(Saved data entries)

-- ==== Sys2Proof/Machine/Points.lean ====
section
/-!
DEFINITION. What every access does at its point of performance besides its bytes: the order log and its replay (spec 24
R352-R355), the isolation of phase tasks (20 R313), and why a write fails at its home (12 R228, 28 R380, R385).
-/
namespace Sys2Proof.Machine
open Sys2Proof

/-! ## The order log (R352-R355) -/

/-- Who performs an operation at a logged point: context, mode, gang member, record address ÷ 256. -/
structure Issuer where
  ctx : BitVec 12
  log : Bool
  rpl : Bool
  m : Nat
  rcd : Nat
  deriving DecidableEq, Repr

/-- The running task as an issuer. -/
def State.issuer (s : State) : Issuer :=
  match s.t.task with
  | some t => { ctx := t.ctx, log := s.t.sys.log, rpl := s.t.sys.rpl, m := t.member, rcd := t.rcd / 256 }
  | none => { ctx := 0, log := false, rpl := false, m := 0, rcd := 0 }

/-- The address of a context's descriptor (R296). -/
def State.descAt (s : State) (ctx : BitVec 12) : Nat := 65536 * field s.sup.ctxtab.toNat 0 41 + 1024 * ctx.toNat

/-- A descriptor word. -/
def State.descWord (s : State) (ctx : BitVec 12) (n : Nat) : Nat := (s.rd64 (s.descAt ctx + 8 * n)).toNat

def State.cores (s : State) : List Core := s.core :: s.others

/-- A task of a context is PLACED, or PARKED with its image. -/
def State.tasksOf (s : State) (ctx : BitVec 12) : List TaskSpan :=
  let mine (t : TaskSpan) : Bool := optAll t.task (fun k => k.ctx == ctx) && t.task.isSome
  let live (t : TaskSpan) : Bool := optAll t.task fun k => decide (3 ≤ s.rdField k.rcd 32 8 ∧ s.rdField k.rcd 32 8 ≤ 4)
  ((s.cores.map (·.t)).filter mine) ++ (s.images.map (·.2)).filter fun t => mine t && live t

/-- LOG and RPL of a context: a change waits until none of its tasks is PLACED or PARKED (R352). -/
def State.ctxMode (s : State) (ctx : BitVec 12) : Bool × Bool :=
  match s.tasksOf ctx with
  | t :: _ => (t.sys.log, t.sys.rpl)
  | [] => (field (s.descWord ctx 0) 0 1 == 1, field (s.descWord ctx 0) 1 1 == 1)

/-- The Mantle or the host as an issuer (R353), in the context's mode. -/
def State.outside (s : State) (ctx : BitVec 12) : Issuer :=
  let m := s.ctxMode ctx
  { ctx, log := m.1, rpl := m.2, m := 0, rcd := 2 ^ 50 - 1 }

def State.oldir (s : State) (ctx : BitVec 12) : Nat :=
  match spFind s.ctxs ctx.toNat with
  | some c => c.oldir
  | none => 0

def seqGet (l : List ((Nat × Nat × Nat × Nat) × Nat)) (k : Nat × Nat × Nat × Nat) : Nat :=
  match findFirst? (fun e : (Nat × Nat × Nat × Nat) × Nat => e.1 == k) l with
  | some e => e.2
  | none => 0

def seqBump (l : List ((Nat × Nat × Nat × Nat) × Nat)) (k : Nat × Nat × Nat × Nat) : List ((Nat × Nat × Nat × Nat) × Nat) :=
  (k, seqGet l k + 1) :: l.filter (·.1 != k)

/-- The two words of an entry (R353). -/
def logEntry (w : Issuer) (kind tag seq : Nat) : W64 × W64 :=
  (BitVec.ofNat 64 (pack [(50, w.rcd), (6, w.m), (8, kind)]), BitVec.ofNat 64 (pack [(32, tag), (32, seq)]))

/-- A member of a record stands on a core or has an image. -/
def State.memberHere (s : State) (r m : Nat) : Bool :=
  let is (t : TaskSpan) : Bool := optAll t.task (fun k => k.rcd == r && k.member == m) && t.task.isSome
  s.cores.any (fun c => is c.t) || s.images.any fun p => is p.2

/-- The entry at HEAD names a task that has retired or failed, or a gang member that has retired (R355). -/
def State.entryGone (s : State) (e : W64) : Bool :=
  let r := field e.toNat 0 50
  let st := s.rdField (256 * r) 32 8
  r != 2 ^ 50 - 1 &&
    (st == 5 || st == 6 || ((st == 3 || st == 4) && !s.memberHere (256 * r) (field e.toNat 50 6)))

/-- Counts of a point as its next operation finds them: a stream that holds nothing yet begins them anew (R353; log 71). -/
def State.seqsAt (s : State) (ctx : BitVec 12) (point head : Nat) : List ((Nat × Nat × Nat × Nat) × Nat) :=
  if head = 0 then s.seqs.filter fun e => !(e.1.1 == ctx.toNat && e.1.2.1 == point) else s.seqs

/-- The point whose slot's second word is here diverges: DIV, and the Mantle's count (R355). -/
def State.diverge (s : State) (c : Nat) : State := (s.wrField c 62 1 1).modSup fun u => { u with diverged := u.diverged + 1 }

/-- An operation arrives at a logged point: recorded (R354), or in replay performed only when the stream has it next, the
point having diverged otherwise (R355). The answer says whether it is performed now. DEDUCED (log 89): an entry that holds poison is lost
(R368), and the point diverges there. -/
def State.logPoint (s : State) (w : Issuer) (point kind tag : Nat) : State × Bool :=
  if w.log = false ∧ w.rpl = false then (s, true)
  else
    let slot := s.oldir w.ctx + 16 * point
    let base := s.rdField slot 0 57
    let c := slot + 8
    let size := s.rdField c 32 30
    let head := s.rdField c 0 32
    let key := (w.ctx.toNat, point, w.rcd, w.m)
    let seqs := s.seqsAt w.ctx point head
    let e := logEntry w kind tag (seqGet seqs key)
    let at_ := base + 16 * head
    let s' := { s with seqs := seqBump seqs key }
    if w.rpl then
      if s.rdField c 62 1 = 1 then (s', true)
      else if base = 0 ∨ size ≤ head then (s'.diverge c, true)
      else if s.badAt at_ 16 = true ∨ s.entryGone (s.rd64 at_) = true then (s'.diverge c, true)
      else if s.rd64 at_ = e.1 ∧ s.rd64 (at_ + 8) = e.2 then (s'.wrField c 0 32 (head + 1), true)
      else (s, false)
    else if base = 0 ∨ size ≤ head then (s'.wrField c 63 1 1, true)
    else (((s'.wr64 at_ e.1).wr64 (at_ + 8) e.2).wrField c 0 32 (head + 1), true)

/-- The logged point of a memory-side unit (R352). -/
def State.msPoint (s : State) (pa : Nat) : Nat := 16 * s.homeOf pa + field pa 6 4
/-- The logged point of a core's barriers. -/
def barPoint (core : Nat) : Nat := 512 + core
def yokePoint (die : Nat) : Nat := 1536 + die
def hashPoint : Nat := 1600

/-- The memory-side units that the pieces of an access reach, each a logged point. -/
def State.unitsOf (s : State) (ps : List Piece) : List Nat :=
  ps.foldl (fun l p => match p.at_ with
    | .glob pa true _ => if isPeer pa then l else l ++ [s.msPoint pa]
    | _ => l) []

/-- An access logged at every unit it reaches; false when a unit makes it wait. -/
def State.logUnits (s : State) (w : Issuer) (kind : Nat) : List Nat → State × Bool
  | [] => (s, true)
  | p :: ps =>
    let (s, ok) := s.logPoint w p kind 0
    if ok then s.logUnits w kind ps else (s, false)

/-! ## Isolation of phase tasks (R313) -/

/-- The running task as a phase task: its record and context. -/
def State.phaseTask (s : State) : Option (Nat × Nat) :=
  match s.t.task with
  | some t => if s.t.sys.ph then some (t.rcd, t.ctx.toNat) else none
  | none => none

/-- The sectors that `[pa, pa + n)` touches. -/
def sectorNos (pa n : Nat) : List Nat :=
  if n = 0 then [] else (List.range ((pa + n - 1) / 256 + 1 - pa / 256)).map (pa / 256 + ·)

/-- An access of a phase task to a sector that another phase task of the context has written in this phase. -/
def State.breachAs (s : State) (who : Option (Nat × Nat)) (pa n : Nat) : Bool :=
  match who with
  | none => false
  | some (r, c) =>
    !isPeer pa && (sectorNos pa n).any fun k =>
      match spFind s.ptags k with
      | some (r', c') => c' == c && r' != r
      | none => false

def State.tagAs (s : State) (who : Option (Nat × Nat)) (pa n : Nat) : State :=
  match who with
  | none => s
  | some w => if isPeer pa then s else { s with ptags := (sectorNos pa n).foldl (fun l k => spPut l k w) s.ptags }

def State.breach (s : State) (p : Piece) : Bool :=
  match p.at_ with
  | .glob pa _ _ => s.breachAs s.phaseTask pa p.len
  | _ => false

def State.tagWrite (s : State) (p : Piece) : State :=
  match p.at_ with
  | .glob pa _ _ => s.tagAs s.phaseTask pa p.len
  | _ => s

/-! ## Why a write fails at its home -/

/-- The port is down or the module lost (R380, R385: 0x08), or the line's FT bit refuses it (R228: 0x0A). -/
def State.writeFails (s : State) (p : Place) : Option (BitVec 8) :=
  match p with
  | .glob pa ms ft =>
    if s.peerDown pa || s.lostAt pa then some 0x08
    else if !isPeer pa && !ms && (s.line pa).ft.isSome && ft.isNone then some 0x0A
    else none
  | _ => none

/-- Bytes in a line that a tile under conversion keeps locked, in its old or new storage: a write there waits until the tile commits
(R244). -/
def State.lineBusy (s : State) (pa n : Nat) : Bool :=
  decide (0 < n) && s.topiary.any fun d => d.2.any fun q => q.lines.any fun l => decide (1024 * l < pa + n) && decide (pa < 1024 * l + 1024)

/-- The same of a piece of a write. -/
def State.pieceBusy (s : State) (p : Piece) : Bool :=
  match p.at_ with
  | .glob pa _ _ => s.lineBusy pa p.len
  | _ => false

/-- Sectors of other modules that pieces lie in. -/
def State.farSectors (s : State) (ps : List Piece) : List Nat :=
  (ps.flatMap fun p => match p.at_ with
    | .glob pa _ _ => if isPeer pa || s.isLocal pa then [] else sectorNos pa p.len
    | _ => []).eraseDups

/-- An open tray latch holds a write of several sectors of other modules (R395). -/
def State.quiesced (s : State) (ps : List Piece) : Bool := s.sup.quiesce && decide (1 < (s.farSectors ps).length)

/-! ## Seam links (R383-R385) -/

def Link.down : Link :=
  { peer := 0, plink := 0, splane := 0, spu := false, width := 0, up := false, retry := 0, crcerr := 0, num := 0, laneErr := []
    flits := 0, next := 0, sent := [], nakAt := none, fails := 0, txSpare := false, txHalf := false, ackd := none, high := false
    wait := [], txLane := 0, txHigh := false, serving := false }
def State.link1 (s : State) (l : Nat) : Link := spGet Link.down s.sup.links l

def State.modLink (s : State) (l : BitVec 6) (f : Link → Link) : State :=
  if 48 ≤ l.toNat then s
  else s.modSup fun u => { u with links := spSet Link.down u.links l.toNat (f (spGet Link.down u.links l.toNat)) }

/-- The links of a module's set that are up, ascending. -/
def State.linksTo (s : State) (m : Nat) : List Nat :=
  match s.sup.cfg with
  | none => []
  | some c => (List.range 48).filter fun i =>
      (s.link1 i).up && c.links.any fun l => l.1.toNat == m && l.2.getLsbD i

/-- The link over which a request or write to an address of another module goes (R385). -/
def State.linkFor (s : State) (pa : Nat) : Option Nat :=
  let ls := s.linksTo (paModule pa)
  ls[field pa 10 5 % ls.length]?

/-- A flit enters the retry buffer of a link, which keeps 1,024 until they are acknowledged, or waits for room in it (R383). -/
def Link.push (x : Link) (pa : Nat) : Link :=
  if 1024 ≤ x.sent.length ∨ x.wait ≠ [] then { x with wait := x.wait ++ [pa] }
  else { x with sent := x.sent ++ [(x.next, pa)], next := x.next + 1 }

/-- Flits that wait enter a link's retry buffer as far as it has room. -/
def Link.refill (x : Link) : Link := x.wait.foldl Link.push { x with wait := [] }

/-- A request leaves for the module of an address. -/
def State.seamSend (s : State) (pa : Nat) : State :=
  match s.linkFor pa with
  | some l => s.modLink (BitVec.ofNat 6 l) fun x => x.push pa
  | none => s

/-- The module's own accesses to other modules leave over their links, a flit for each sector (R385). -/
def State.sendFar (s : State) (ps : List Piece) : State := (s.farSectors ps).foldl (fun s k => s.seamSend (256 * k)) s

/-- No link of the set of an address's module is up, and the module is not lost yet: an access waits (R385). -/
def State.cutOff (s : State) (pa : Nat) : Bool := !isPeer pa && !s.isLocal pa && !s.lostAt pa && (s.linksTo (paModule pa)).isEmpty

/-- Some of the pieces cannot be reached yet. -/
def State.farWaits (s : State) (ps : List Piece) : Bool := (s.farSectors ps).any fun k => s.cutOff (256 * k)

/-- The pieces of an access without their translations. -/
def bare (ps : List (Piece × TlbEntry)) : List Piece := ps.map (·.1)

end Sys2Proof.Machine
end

...

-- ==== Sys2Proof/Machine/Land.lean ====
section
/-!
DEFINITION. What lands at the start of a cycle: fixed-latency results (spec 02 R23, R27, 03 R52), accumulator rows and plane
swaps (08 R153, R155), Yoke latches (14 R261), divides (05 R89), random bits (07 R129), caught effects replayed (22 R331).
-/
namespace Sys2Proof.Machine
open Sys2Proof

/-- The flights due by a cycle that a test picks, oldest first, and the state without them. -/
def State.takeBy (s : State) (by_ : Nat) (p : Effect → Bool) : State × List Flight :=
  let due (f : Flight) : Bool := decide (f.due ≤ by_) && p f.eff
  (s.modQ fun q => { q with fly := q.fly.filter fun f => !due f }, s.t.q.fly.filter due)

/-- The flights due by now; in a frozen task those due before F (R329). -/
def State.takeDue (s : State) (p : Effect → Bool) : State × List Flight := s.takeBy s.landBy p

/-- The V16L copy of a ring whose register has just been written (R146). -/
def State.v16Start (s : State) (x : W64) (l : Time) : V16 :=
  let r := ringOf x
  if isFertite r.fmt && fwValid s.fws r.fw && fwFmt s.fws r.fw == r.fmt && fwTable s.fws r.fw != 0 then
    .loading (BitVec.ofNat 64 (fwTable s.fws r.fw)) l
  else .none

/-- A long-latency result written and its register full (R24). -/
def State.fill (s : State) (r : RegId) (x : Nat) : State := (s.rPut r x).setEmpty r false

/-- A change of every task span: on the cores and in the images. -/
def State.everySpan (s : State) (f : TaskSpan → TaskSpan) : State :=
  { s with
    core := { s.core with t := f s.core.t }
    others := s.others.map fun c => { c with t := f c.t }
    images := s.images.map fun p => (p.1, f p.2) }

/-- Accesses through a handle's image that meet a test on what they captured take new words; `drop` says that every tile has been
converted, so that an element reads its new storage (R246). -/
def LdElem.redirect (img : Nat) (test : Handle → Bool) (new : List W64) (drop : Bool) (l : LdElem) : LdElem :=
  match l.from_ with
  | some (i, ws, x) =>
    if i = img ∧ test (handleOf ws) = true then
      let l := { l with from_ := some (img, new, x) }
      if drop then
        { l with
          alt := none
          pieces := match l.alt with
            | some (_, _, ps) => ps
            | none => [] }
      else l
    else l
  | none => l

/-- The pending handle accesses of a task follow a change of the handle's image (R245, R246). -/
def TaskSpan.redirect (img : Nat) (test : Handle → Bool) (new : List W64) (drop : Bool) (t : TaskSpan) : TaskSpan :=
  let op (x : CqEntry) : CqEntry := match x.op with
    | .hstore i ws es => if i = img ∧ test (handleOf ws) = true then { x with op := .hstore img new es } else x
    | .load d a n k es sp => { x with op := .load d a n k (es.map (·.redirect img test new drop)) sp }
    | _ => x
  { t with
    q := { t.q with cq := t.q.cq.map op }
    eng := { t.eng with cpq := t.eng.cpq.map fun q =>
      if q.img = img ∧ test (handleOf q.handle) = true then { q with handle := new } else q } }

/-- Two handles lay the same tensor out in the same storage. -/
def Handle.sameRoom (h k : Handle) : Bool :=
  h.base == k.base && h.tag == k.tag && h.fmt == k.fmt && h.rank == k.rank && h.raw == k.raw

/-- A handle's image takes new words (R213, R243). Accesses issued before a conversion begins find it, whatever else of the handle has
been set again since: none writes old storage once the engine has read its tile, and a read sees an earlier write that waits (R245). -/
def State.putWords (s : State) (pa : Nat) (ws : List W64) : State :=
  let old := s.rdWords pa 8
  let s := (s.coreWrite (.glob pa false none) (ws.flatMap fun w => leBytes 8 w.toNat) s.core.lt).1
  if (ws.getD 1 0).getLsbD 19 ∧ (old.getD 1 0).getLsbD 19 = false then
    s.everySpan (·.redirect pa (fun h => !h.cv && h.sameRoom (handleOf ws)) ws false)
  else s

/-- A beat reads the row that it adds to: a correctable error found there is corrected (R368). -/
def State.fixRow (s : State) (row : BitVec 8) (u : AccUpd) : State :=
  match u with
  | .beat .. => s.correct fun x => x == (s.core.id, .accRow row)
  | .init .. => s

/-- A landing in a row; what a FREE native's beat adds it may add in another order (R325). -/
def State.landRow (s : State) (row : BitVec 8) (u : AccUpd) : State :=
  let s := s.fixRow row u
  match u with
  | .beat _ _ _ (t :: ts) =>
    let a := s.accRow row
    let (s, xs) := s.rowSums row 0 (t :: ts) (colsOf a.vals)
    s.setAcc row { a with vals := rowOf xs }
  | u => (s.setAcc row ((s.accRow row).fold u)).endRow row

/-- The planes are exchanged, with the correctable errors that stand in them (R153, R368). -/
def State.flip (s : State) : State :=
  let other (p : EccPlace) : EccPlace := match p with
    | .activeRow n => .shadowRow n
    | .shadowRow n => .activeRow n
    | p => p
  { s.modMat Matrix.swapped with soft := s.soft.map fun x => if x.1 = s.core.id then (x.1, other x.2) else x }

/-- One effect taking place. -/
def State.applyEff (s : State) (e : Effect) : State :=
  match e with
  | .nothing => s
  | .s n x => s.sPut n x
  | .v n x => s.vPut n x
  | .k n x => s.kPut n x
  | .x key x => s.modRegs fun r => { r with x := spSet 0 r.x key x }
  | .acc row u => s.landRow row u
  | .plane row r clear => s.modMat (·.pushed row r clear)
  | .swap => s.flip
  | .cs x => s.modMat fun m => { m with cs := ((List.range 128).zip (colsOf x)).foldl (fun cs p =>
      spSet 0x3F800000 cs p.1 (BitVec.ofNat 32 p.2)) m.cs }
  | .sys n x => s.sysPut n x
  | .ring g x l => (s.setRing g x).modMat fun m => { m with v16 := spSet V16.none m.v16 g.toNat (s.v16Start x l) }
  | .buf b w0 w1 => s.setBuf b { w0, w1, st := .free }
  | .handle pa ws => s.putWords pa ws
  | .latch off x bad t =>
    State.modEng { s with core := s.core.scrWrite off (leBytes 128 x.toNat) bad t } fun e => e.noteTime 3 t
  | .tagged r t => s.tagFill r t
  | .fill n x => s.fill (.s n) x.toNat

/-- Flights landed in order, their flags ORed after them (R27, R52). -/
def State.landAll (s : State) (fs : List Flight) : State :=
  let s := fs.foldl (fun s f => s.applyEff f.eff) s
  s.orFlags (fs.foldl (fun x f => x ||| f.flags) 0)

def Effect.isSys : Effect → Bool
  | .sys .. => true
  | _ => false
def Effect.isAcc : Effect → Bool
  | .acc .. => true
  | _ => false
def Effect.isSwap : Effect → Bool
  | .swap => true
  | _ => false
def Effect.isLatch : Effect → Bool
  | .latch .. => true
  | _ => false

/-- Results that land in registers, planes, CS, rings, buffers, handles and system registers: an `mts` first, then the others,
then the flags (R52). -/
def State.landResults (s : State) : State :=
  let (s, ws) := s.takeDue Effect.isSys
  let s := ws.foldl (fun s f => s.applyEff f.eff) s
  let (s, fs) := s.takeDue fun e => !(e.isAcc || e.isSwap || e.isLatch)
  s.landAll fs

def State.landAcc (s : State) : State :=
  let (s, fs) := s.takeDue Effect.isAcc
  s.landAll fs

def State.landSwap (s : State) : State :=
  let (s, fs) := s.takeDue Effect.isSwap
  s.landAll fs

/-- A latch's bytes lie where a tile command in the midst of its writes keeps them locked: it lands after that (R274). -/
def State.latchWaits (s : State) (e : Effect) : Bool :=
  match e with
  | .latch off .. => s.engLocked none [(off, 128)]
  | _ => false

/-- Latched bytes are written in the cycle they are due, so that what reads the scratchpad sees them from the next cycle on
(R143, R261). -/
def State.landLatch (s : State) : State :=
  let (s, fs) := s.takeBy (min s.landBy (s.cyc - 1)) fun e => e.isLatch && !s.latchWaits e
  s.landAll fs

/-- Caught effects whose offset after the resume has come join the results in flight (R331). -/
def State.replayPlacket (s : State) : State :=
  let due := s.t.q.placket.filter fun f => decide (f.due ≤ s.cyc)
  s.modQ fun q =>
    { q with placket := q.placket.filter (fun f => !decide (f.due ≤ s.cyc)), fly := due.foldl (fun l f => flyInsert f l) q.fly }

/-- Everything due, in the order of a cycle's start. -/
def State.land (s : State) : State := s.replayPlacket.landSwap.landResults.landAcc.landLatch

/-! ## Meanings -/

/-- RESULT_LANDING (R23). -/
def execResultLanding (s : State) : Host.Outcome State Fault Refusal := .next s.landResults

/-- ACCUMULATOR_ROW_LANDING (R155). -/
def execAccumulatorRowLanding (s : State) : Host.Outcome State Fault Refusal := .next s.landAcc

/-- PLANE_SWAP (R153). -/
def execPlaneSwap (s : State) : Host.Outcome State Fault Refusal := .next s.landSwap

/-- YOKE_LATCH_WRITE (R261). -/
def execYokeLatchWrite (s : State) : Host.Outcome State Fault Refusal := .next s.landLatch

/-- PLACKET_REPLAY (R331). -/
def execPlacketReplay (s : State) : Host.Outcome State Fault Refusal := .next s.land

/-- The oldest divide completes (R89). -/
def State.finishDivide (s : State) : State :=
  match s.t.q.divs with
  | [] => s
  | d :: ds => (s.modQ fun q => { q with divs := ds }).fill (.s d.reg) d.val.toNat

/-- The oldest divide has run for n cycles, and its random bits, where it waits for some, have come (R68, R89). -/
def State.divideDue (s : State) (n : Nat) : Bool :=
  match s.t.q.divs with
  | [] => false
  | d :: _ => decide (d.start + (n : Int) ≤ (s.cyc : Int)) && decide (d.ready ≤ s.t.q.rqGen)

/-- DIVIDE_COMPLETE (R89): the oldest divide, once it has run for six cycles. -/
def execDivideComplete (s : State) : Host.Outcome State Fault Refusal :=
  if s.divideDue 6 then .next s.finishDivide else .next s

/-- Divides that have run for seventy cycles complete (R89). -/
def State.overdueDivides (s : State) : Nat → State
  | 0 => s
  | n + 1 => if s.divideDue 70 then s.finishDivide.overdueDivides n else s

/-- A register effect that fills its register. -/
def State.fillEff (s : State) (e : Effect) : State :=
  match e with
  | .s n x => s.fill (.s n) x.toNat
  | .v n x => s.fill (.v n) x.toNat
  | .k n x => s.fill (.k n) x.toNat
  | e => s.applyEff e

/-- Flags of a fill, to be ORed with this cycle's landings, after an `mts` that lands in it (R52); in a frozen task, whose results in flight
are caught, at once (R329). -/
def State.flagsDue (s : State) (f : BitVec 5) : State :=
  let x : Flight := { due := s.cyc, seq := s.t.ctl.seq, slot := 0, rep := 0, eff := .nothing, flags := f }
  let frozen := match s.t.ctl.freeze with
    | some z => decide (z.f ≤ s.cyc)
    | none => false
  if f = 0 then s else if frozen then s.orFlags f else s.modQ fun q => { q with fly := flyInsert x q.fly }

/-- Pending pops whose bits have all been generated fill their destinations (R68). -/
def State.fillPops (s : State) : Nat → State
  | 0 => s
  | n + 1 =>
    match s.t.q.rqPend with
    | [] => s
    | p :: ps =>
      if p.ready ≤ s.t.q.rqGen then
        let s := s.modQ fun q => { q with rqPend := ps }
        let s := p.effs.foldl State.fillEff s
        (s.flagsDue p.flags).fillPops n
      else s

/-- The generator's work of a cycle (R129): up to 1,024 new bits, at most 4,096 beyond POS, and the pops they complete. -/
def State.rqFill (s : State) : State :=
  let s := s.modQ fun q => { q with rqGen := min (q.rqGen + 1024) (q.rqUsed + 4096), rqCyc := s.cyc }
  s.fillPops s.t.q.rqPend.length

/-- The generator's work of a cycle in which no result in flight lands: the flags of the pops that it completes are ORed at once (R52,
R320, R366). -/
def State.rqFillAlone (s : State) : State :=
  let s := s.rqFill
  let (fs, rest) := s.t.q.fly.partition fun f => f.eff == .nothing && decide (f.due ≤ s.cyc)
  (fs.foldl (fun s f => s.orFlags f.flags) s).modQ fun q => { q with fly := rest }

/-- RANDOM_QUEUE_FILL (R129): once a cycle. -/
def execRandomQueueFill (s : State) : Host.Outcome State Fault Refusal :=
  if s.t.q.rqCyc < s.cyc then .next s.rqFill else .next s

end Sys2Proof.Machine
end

**ASSIGNED TASK:** In the entries above, the lines from the one bearing "if (ws.getD 1" up to and including the one bearing "x => s.sPut n x" should be transcribed exactly; no other line is wanted.

**TASK RESULT:**
  if (ws.getD 1 0).getLsbD 19 ∧ (old.getD 1 0).getLsbD 19 = false then
    s.everySpan (·.redirect pa (fun h => !h.cv && h.sameRoom (handleOf ws)) ws false)
  else s

/-- A beat reads the row that it adds to: a correctable error found there is corrected (R368). -/
def State.fixRow (s : State) (row : BitVec 8) (u : AccUpd) : State :=
  match u with
  | .beat .. => s.correct fun x => x == (s.core.id, .accRow row)
  | .init .. => s

/-- A landing in a row; what a FREE native's beat adds it may add in another order (R325). -/
def State.landRow (s : State) (row : BitVec 8) (u : AccUpd) : State :=
  let s := s.fixRow row u
  match u with
  | .beat _ _ _ (t :: ts) =>
    let a := s.accRow row
    let (s, xs) := s.rowSums row 0 (t :: ts) (colsOf a.vals)
    s.setAcc row { a with vals := rowOf xs }
  | u => (s.setAcc row ((s.accRow row).fold u)).endRow row

/-- The planes are exchanged, with the correctable errors that stand in them (R153, R368). -/
def State.flip (s : State) : State :=
  let other (p : EccPlace) : EccPlace := match p with
    | .activeRow n => .shadowRow n
    | .shadowRow n => .activeRow n
    | p => p
  { s.modMat Matrix.swapped with soft := s.soft.map fun x => if x.1 = s.core.id then (x.1, other x.2) else x }

/-- One effect taking place. -/
def State.applyEff (s : State) (e : Effect) : State :=
  match e with
  | .nothing => s
  | .s n x => s.sPut n x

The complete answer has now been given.